I wrote a little program that given some number it generates a list of different combinations (represented by a ubyte array), so in the end my function with name GenerateCombinations(int x) returns a ubyte[][] (list of arrays of ubytes).

Now the problem is, the quantity of combinations generated are pow(2, `x`), thus, giving 20 it returns me a list of 1_048_576 arrays of ubyte, every array has length of `x` so, in the end this function allocates (seeing the Windows Task Manager) 42 MB of data after input `20` the first time.

When the list is ready it prints the quantity of combinations given (combinations.length), after that I added a foreach(ubyte[] a; combinations) calling destroy to every array and then destroy(combinations), and before to re-input a new number to generate a new combination list I call GC.Collect() and GC.minimize().

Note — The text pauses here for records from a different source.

-- ==== Sys2Proof/Machine/Launch.lean ====
section
/-! DEFINITION. The life of a launch: start, exit and retirement (R145, R228, R278, R279, R291, R305), and timetable graphs (R283 to
R286, R310). -/
namespace Sys2Proof.Machine

/-! ## Start (R270, R291) -/

/-- Whether a launch that is bound starts now: the partition does not hold, its context goes on, and schedule time has reached START, which no
later CTOFF moves (R270); members that a halt or a save has met go on from their freeze tick (R246). -/
def State.startsNow (s : State) (p : Nat) (y : Launch) : Bool :=
  !y.running && !(s.part p).held && decide (y.start ≤ (s.part p).stime) && (s.ctx p y.asid).any fun x =>
    x.st == .active && y.members.all fun k => decide ((s.core k).ftick + x.ctoff ≤ (s.part p).stime)
/-- LAUNCH_START (R186, R270, R291): every member moves to RUNNING, and the matrix units of the launch are FREE. -/
def execLaunchStart (p l : Nat) (s : State) : Out :=
  match s.launch p l with
  | none => .next s
  | some y =>
    if s.startsNow p y then
      let s1 := s.modLaunch p l fun y => { y with running := true }
      let s2 := y.members.foldl (fun s k => s.modUnit (unitOf k) fun u => { MUnit.reset with active := u.active }) s1
      .next (y.members.foldl (fun s k =>
        let c := s.core k
        if c.st = .bound ∧ c.launch = l then s.setCore k { c with st := .running } else s) s2)
    else .next s

/-! ## Exit (R145, R228, R305) -/

/-- Whether a core waits at the exit barrier of its cluster (R305). -/
def State.waitsExit (s : State) (k : Nat) : Bool :=
  let c := s.core k
  match s.launch c.part c.launch with
  | some y => y.bars.any fun b => b.scope == scopeExit y k && !b.over' && b.arrived.any fun e => e.1 == k
  | none => false
/-- Whether a core may go IDLE at its tick t (R145, R305): everything that it issued has landed, performed and settled, and its exit barrier
is complete. -/
def State.exits (s : State) (k : Nat) : Bool :=
  let c := s.core k
  let t := s.now c
  c.st == .running && (c.exit.any fun x => decide (x < t)) && decide (c.bound ≤ t) && c.lands.isEmpty && c.vops.isEmpty
  && c.cmds.isEmpty && !(c.reqs.any (·.isL)) && !(s.waitsExit k)
/-- Whether the destination of a copy of core k lies in the core's cluster (R228): its scratchpad or a sibling window, its weight ports, or a CORE end that
names a sibling. -/
def Copy.inCluster (y : Copy) (k : Nat) (c : Core) : Bool :=
  match y.kind with
  | .cpl => true
  | .recv => true
  | .send => false
  | _ => y.space true == 0 || y.space true == 4
    || (y.space true == 1 && y.sel true / 256 % 8 == c.die && clusterOf (y.sel true % 256) == clusterOf k)
/-- The copies of a stream of core k at the exit tick t (R228): beats for the cluster and messages not sent are discarded. -/
def Stream.atExit (x : Stream) (k : Nat) (c : Core) (t : Nat) : Stream :=
  { x with
    port := []
    copies := (x.copies.filter fun y => !(y.kind == .send && decide (t < y.v - y.m))).map fun y =>
      if y.inCluster k c then { y with stop := some (min (t + 1) (y.stop.getD (t + 1))) } else y }
/-- A fault found before the exit of core k whose hold tick comes after it: the core traps no more, and the record goes to the event ring as that of a later one
does (R248; log entry 17). -/
def State.lateTrap (s : State) (k : Nat) (d : DueTrap) : State :=
  let c := s.core k
  let rec' := if d.info.cause = 0x0D then Tab.find (s.die (d.info.info / 256 % 8)).mclog (d.info.info % 256) else none
  let s1 := s.appendEvent c.part c.asid ⟨k, d.info, if d.info.cause = 0x0D then none else some d, rec'⟩
  if unrecoverable d.info.cause then s1.teardown c.part c.asid else s1
/-- CORE_EXIT_TICK (R145, R228, R242): the core goes IDLE, its registers are cleared and its energy, with the static charge to this tick, is added to the context's. The context is
READY when no core of it is left. A core that waits at the exit barrier is charged wait ticks in ECNT alone, up to the R of its instance
(R300, R305; R421 counts 7 of them, and none from R to a later exit tick). -/
def execCoreExitTick (k : Nat) (s : State) : Out :=
  if s.exits k then
    let c := (s.core k).fold
    let t := s.now c
    let ca := c.ca.atExit k c t
    let cb := c.cb.atExit k c t
    let live := fun (r : Req) =>
      match r.kind with
      | .src st id _ => ((if st = 0 then ca else cb).copies.any fun y => y.id == id && y.stop.isNone)
      | .idx st id _ => ((if st = 0 then ca else cb).copies.any fun y => y.id == id && y.stop.isNone)
      | .desc _ _ => true
      | _ => false
    let c1 : Core := { c.cleared with
      part := c.part
      asid := c.asid
      die := c.die
      launch := c.launch
      exit := c.exit
      span := c.span
      spanEnd := c.spanEnd
      late := c.late
      start := c.start
      lease := c.lease
      reqs := c.reqs.filter live
      ca := { ca with xmark := none, progs := [] }
      cb := { cb with xmark := none, progs := [] } }
    let s1 := (s.setCore k c1).modCtx c.part c.asid fun x => { x.keepSat k c with energy := addEnergy x.energy (c.ecnt % 2 ^ 48) }
    let s1 := c.due.foldl (fun s d => s.lateTrap k d) s1
    if (s1.coresOf c.part c.asid CoreSt.bound').isEmpty then
      .next ((s1.clearHold c.part 4 (preTag c.asid)).modCtx c.part c.asid fun x =>
        if x.st = .active then { x with st := .ready, armed := none, yielded := false, boundary := none, halt := none } else x)
    else .next s1
  else
    let c := s.core k
    .next (if c.st = .running ∧ (c.exit.any fun x => decide (x < s.now c)) ∧ s.waitsExit k then s.setCore k (c.charge 1) else s)

/-! ## Retirement (R279) -/

/-- Whether a copy of a core that has left has no release, arrival or source window after tick t. -/
def Copy.over (y : Copy) (t : Nat) : Bool :=
  match y.stop with
  | some h => decide (h ≤ t + 1) || decide (y.last ≤ t)
  | none => decide (y.last ≤ t) && (y.reads == 0 || decide ((y.window (y.reads - 1)).2 ≤ t))
def Stream.over (x : Stream) (t : Nat) : Bool := x.copies.all (·.over t)
/-- Whether a launch retires at this tick: never while its context is HALTED, when the beats that its cores have left stand still (R227), nor once its teardown
has begun, which completes it (R278). -/
def State.retires (s : State) (p : Nat) (y : Launch) (l : Nat) : Bool :=
  y.running && ((s.ctx p y.asid).any fun x => x.st == .active || x.st == .ready) && y.members.all fun k =>
    let c := s.core k
    c.gone && c.launch == l && c.ca.over (s.now c) && c.cb.over (s.now c)
/-- A core after its launch has retired: nothing is left but tensor operations before their effect ticks (R336). -/
def Core.retired (c : Core) : Core :=
  let d := c.cleared
  { d with part := c.part, die := c.die, ca := { d.ca with effects := c.ca.effects }, cb := { d.cb with effects := c.cb.effects } }
/-- The faults of copies of exited cores that are still to be found are found before their launch retires (R248). -/
def State.findFaults (s : State) (ks : List Nat) : State :=
  let mine := fun (e : Nat × Ev) => match e.2 with | .copyFault k _ _ _ _ _ => ks.contains k | _ => false
  (s.events.filter mine).foldl (fun s e => match e.2 with
    | .copyFault k st id b cause info => s.copyFaultAt k st id b cause info (s.tick k) false
    | _ => s) { s with events := s.events.filter fun e => !mine e }
/-- LAUNCH_RETIRE (R279): the completion is written, or the graph's next node is reached at the next tick (R284); a fault found by then that tears the context down has killed
the launch (R248). -/
def execLaunchRetire (p l : Nat) (s : State) : Out :=
  match s.launch p l with
  | none => .next s
  | some y =>
    if s.retires p y l then
      let s := s.findFaults y.members
      let x := s.ctx p y.asid
      let t := (s.part p).stime - (match x with | some z => z.ctoff | none => 0)
      if x.any fun z => z.st == .teardown then .next s else
      let s1 := y.members.foldl (fun s k => s.setCore k (s.core k).retired) (s.modPart p fun q => { q with launches := Tab.del q.launches l })
      match y.graph with
      | none => .next ((s1.complete p y.asid y.queue y.base y.log2n y.index y.tag 0 y.start).unreadBy p y.asid y.base y.log2n y.index [y.met])
      | some g => .next (s1.modPart p fun q => { q with graphs := Tab.upd q.graphs g fun z =>
          if z.st = .launched then { z with st := .reached, node := z.next, at' := t + 1, met := y.met :: z.met } else z })
    else .next s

My question is if I'm doing good calling destroy to those arrays, because I don't see any change in the quantity of memory the program is using: In the start it uses 1496 KB, after input `20` it now have 43000 KB (approx.) and if I input again 20 then it sums up to 90000 KB.

In the end I don't see some kind of real memory free. I'm doing something wrong?
That's the reason I'm asking for your advice.

PD: All arrays are constructed with the `new` expression.
PD2: Don't ask me why I don't better do an `int count` instead of constructing arrays, this little program is going to be part of a more huge application and I need the combination list.